I mentioned on the mailing list that the A20 Cards would be going out without systemd. The Libre Tea Parabola card, being based on archlinux, I had already replaced systemd with eudev and sysvinit. The Devuan Card already doesn’t have systemd, and the Debian Card has a mixed Debian/Wheezy and Debian/Testing set of packages that works very well, based on 12 years of experience of running my own laptops off of Debian/Testing without ever doing an apt-get dist-upgrade. Now, the result of mentioning that plan was that a torrent of criticism was unleashed that, in its own right tells me that staying away from systemd is the right thing to do.
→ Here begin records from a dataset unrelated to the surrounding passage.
-- ==== Sys2Proof/Machine/Engine.lean ====
section
/-!
DEFINITION. Engine operations after their issue (R24, R76, R87, R105): the pieces that an engine performs one by one in any
order, view reads (R154), what an operation does when it finishes, and its retirement in issue order (R216, R218).
-/
namespace Sys2Proof.Machine

/-! ### The order of operations -/

/-- The byte range of a place of n bytes: memory (0 main, 1 team, 2 scratchpad), first byte, length. -/
def Loc.span (l : Loc) (n : Nat) : List (Nat × Nat × Nat) :=
  match l with
  | .main va => [(0, va, n)]
  | .team a => [(1, a, n)]
  | .scr a => [(2, a, n)]
  | .held _ => []
  | .buf _ => []

/-- The byte ranges of an operation (R106 note 4), each with the lanes that access it, none for the scalar stream. `width` is
the warp's width. -/
def Op.spans (o : Op) (width : Nat) : List (List Nat × Nat × Nat × Nat) :=
  let scalar (l : List (Nat × Nat × Nat)) : List (List Nat × Nat × Nat × Nat) := l.map fun r => ([], r)
  match o.kind with
  | .move ps st => ps.flatMap (fun p => (p.src.span p.len ++ p.dst.span p.len).map fun r => (p.lanes, r)) ++ (match st with
    | some off => scalar [(1, off, 8)]
    | none => [])
  | .rmws rs => rs.map fun r => (if o.lanes.isEmpty then [] else [r.lane], 0, r.va, r.len)
  | .coll d _ _ _ => scalar [(0, d.src, d.srcLen), (0, d.dst, d.dstLen), (0, d.reca, 16)]
  | .place _ _ st _ _ _ => scalar [(0, st, 8)]
  | .savev va img => scalar [(0, va, img.length)]
  | .savet va _ off len _ => scalar [(0, va, imageLenT len), (1, off, len)]
  | .restv va _ count scal => scalar [(0, va, imageLenV width count scal)]
  | .restt va off len => scalar [(0, va, imageLenT len), (1, off, len)]
  | _ => []

/-- Two byte ranges of one memory meet. -/
def spansMeet (a b : Nat × Nat × Nat) : Bool :=
  a.1 == b.1 && decide (a.2.1 < b.2.1 + b.2.2) && decide (b.2.1 < a.2.1 + a.2.2)

/-- Two operations of one class are kept in order (R106 note 4): some agent makes overlapping accesses in both. -/
def Op.meets (width : Nat) (a b : Op) : Bool :=
  (a.spans width).any fun x => (b.spans width).any fun y => sameAgent x.1 y.1 && spansMeet x.2 y.2

/-- An operation that must follow an earlier one of its class that has not been performed. -/
def State.behind (s : State) (id : Nat) (o : Op) : Bool :=
  match s.warp o.warp with
  | none => false
  | some x => ((x.pendOf o.cls).takeWhile (· != id)).any fun h => match s.op h with
    | some p => !p.done && p.meets x.width o
    | none => false

/-! ### Accesses of an operation -/

/-- An operation notes a trap to report; of several the one with the lowest address stands (R154). -/
def Op.note (o : Op) (code : BitVec 8) (va : Nat) : Op :=
  match o.trap with
  | some t => if va < t.2.toNat then { o with trap := some (code, BitVec.ofNat 64 va) } else o
  | none => { o with trap := some (code, BitVec.ofNat 64 va) }

/-- Notes a trap on an operation. -/
def State.noteOp (s : State) (id : Nat) (code : BitVec 8) (va : Nat) : State := s.modOp id fun o => o.note code va

/-- Counts bytes read from a tier by a context's operations (R222). -/
def State.tierRead (s : State) (ctx ppn n : Nat) : State :=
  match tierOf (ppn * 65536) with
  | some t => s.count 0x14 (4 * ctx + t) n
  | none => s

/-- The translation that an operation took for an address (R131). -/
def Op.tr (o : Op) (va : Nat) : Option Trans := tFind o.trans (va / 65536)

/-- Reads bytes of one line for an operation; none where the access completes with POISON status (R87). -/
def State.opRead (s : State) (id : Nat) (o : Op) (va n : Nat) : State × Option (List Byte) :=
  match o.tr va with
  | none => (s, none)
  | some t =>
    if t.poison then (s.noteOp id 0x14 va, none)
    else match s.meetLine 0 o.ctx va t with
      | (s, true) => (s.noteOp id 0x14 va, none)
      | (s, false) => (s.tierRead o.ctx t.ppn n, some (s.peekN (attrKey t.attr) (t.ppn * 65536 + va % 65536) n))

/-- The view tiles of which master elements lie in a range (R149). -/
def State.masterTiles (s : State) (ctx va n : Nat) : List TileVer :=
  match s.ctx ctx with
  | some c => c.liveViews.flatMap fun v => ((List.range n).filterMap fun i => v.2.masterTile (va + i)).eraseDups.map fun t =>
      { ctx := ctx, view := v.1, tile := t, ver := 0 }
  | none => []

/-- Adds tiles that are not yet in a list. -/
def addTiles (l new : List TileVer) : List TileVer := new.foldl (fun l t => if l.any (· == t) then l else l ++ [t]) l

/-- The tiles that an operation's master writes reached, among the views as they stand (R149). -/
def State.wroteTiles (s : State) (o : Op) : List TileVer :=
  o.wrote.foldl (fun l r => addTiles l (s.masterTiles o.ctx r.1 r.2)) []

/-- Writes bytes of one line for an operation; nothing where the access completes with POISON status (R87). A write under a
translation with WATCH is a master write (R149). -/
def State.opWrite (s : State) (id : Nat) (o : Op) (va : Nat) (bs : List Byte) : State :=
  match o.tr va with
  | none => s
  | some t =>
    if t.poison then s.noteOp id 0x14 va
    else match s.meetLine 0 o.ctx va t with
      | (s, true) => s.noteOp id 0x14 va
      | (s, false) =>
        let s := s.pokeN (attrKey t.attr) (t.ppn * 65536 + va % 65536) bs
        if attrWatch t.attr && o.kind.master then s.modOp id fun o => { o with wrote := o.wrote ++ [(va, bs.length)] } else s

/-- Reads a whole range for an operation; none if any of it is poisoned. -/
def State.opReadAll (s : State) (id : Nat) (o : Op) (va n : Nat) : State × Option (List Byte) :=
  (parts8 n va n).foldl (fun (a : State × Option (List Byte)) p =>
    match a.1.opRead id o p.1 p.2, a.2 with
    | (s, some b), some bs => (s, some (bs ++ b))
    | (s, _), _ => (s, none)) (s, some [])

/-- Writes a whole range for an operation. -/
def State.opWriteAll (s : State) (id : Nat) (o : Op) (va : Nat) (bs : List Byte) : State :=
  (parts8 bs.length va bs.length).foldl (fun s p => s.opWrite id o p.1 ((bs.drop (p.1 - va)).take p.2)) s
It took a week before we realised that because the A20 Card has to be released with the Sunxi 3.4.104 kernel (because it’s the only kernel that’s stable and works with all hardware), it’s simply not possible to deploy systemd anyway (which will make things slightly awkward for the few Fedora backers), but by the time that had been established, several people had already become extremely distressed and annoyed.

Basically I’m going to have to do a special update about this. Systemd has so many "red flags" stuck in it from so many sources that it’s even overwhelming me. However, the problem is that most people are of the type "Give Me One Good Reason". As in, "Give me one good reason why I should listen to what you’re saying about systemd" and I simply can’t do that. I can however give them FIFTEEN low-probability reasons. Unfortunately most people cannot cope with that. So it is going to be necessary to explain, in the context of Bob Podolski’s "Bill of Ethics," what is going on here and what decisions need to be made, and why.

Last thing: it looks like we will be renting an apartment, here in Shenken. All signs indicate that this is the best all-round place to be. After confirming the latest (planned) revision A20 Card as 100% working, I can take a trip across to China to keep an eye on the production, there, of the Micro-Desktop and A20 Cards, then come back to Taiwan. Renting here near Taipei city, I can get equipment set up using Open Hardware resources and designs. I’m looking forward to it.